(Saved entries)
-- ==== Sys2Proof/Tests/Slice0.lean ====
section
/-!
SUPPORT. Tests: ill-formed terms the WellFormed check refuses, packets written out from the tables of
spec/30_encoding.md, one-step vectors of spec/95_test_vectors.md, and for every obligation with premises
a state and operands that meet them.
-/

namespace Sys2Proof.Tests

open Sys2Proof.Machine

set_option Elab.async false

/-! ### Small states -/

/-- Table T4 of spec/95_test_vectors.md. -/
def tableT4 : List (Word × Code) :=
  [(0, [false]), (1, [true, false]), (2, [true, true, false]), (3, [true, true, true])]

/-- The configuration of spec/95_test_vectors.md. -/
def cfg : Config :=
  { bufBytes := 64, hufRebuildN := 16, hufSeed := 1, staticTable := tableT4, strDrain := false }

theorem cfg_wf : cfg.wf := by decide

/-- The 8-bit identity code of R165. -/
def identityCode : Vector Code 256 := codeVector fun s => bitsMsb 8 s.toNat

/-- A model after reset, its code written out (R165). -/
def freshModel : Model := { freq := Vector.replicate 256 1, nsince := 0, code := identityCode }

/-- After reset, with the host's bytes at address 0 and 0xAA above them up to address 63. -/
def stateAA (bytes : List Byte) : State :=
  { State.resetWith cfg with
    buf := Memory.store [] 0 (bytes ++ List.replicate (64 - bytes.length) 0xAA), enc := freshModel,
    dec := freshModel }

/-- The next state of an answer. -/
def after : Answer → State
  | .next t => t
  | .fault _ => State.resetWith cfg
  | .refused _ => State.resetWith cfg

/-- Commands one after the other. -/
def run (is : List Instr) (s : State) : State := after (execAll is s)

/-- The first bytes of BUF. -/
def bytes (s : State) (n : Nat) : List Byte := s.buf.load 0 n

/-- BUF = AA .., `INITW 0, cap, allow`. -/
def writer (cap : Word) (allow : Bool) : State := (stateAA []).bindWrite 0 cap allow

/-- BUF = the bytes, then AA .., `INITR 0, size`. -/
def reader (content : List Byte) (size : Word) : State := (stateAA content).bindRead 0 size

/-! ### WellFormed -/

theorem test_wf_nbits_zero : (Instr.wbits 0 1).wf = false := by decide
theorem test_wf_nbits_33 : (Instr.rbits 33).wf = false := by decide
theorem test_wf_maxsize_zero : (Instr.wstr 0 []).wf = false := by decide
theorem test_wf_payload_too_long (maxsize : Word) :
    (Instr.wstr maxsize (List.replicate 65536 0)).wf = false ∧
      (Instr.wdata (List.replicate 65536 0)).wf = false := by
  have h : payloadOk (List.replicate 65536 0) = false := by
    rw [payloadOk, List.length_replicate]; decide
  simp only [Instr.wf, h, Bool.and_false, and_self]
theorem test_wf_destcap_zero : (Instr.rstr 0).wf = false := by decide
theorem test_wf_destcap_65536 : (Instr.rstr 65536).wf = false := by decide
theorem test_wf_length_65536 : (Instr.rdata 65536).wf = false := by decide
theorem test_wf_restw_acc_256 : (Instr.restw 8 256).wf = false := by decide
theorem test_wf_restr_acc_256 : (Instr.restr 8 256).wf = false := by decide
theorem test_wf_mask_zero : (Instr.hreset 0).wf = false := by decide

/-! ### Packets written out from R61, R65, R66, R69 -/

theorem test_decode_bind :
    decode [0x00000001, 0, 4] = .ok (.initw false 0 4) ∧
    decode [0x00000101, 0, 2] = .ok (.initw true 0 2) ∧
    decode [0x00000002, 0, 3] = .ok (.initr 0 3) := by decide

theorem test_decode_writes :
    decode [0x00000510, 0xFFFFFFFF] = .ok (.wbits 5 0xFFFFFFFF) ∧
    decode [0x00000011, 1] = .ok (.wbool 1) ∧
    decode [0x00000012, 0x80] = .ok (.wi8 0x80) ∧
    decode [0x00000013, 0x61] = .ok (.wu8 0x61) ∧
    decode [0x00000014, 0xFFFE] = .ok (.wi16 0xFFFE) ∧
    decode [0x00000015, 0x1234] = .ok (.wu16 0x1234) ∧
    decode [0x00000016, 0xDEADBEEF] = .ok (.wi32 0xDEADBEEF) ∧
    decode [0x00000017, 0x89ABCDEF, 0x01234567] = .ok (.wi64 0x89ABCDEF 0x01234567) ∧
    decode [0x00000018, 0x3F800000] = .ok (.wf32 0x3F800000) := by decide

Task to carry out: Please quote nothing but the lines from the line with "decode [0x00000013, 0x61]" through the end of the data above, exactly as written, ends included.

Answer box:
    decode [0x00000013, 0x61] = .ok (.wu8 0x61) ∧
    decode [0x00000014, 0xFFFE] = .ok (.wi16 0xFFFE) ∧
    decode [0x00000015, 0x1234] = .ok (.wu16 0x1234) ∧
    decode [0x00000016, 0xDEADBEEF] = .ok (.wi32 0xDEADBEEF) ∧
    decode [0x00000017, 0x89ABCDEF, 0x01234567] = .ok (.wi64 0x89ABCDEF 0x01234567) ∧
    decode [0x00000018, 0x3F800000] = .ok (.wf32 0x3F800000) := by decide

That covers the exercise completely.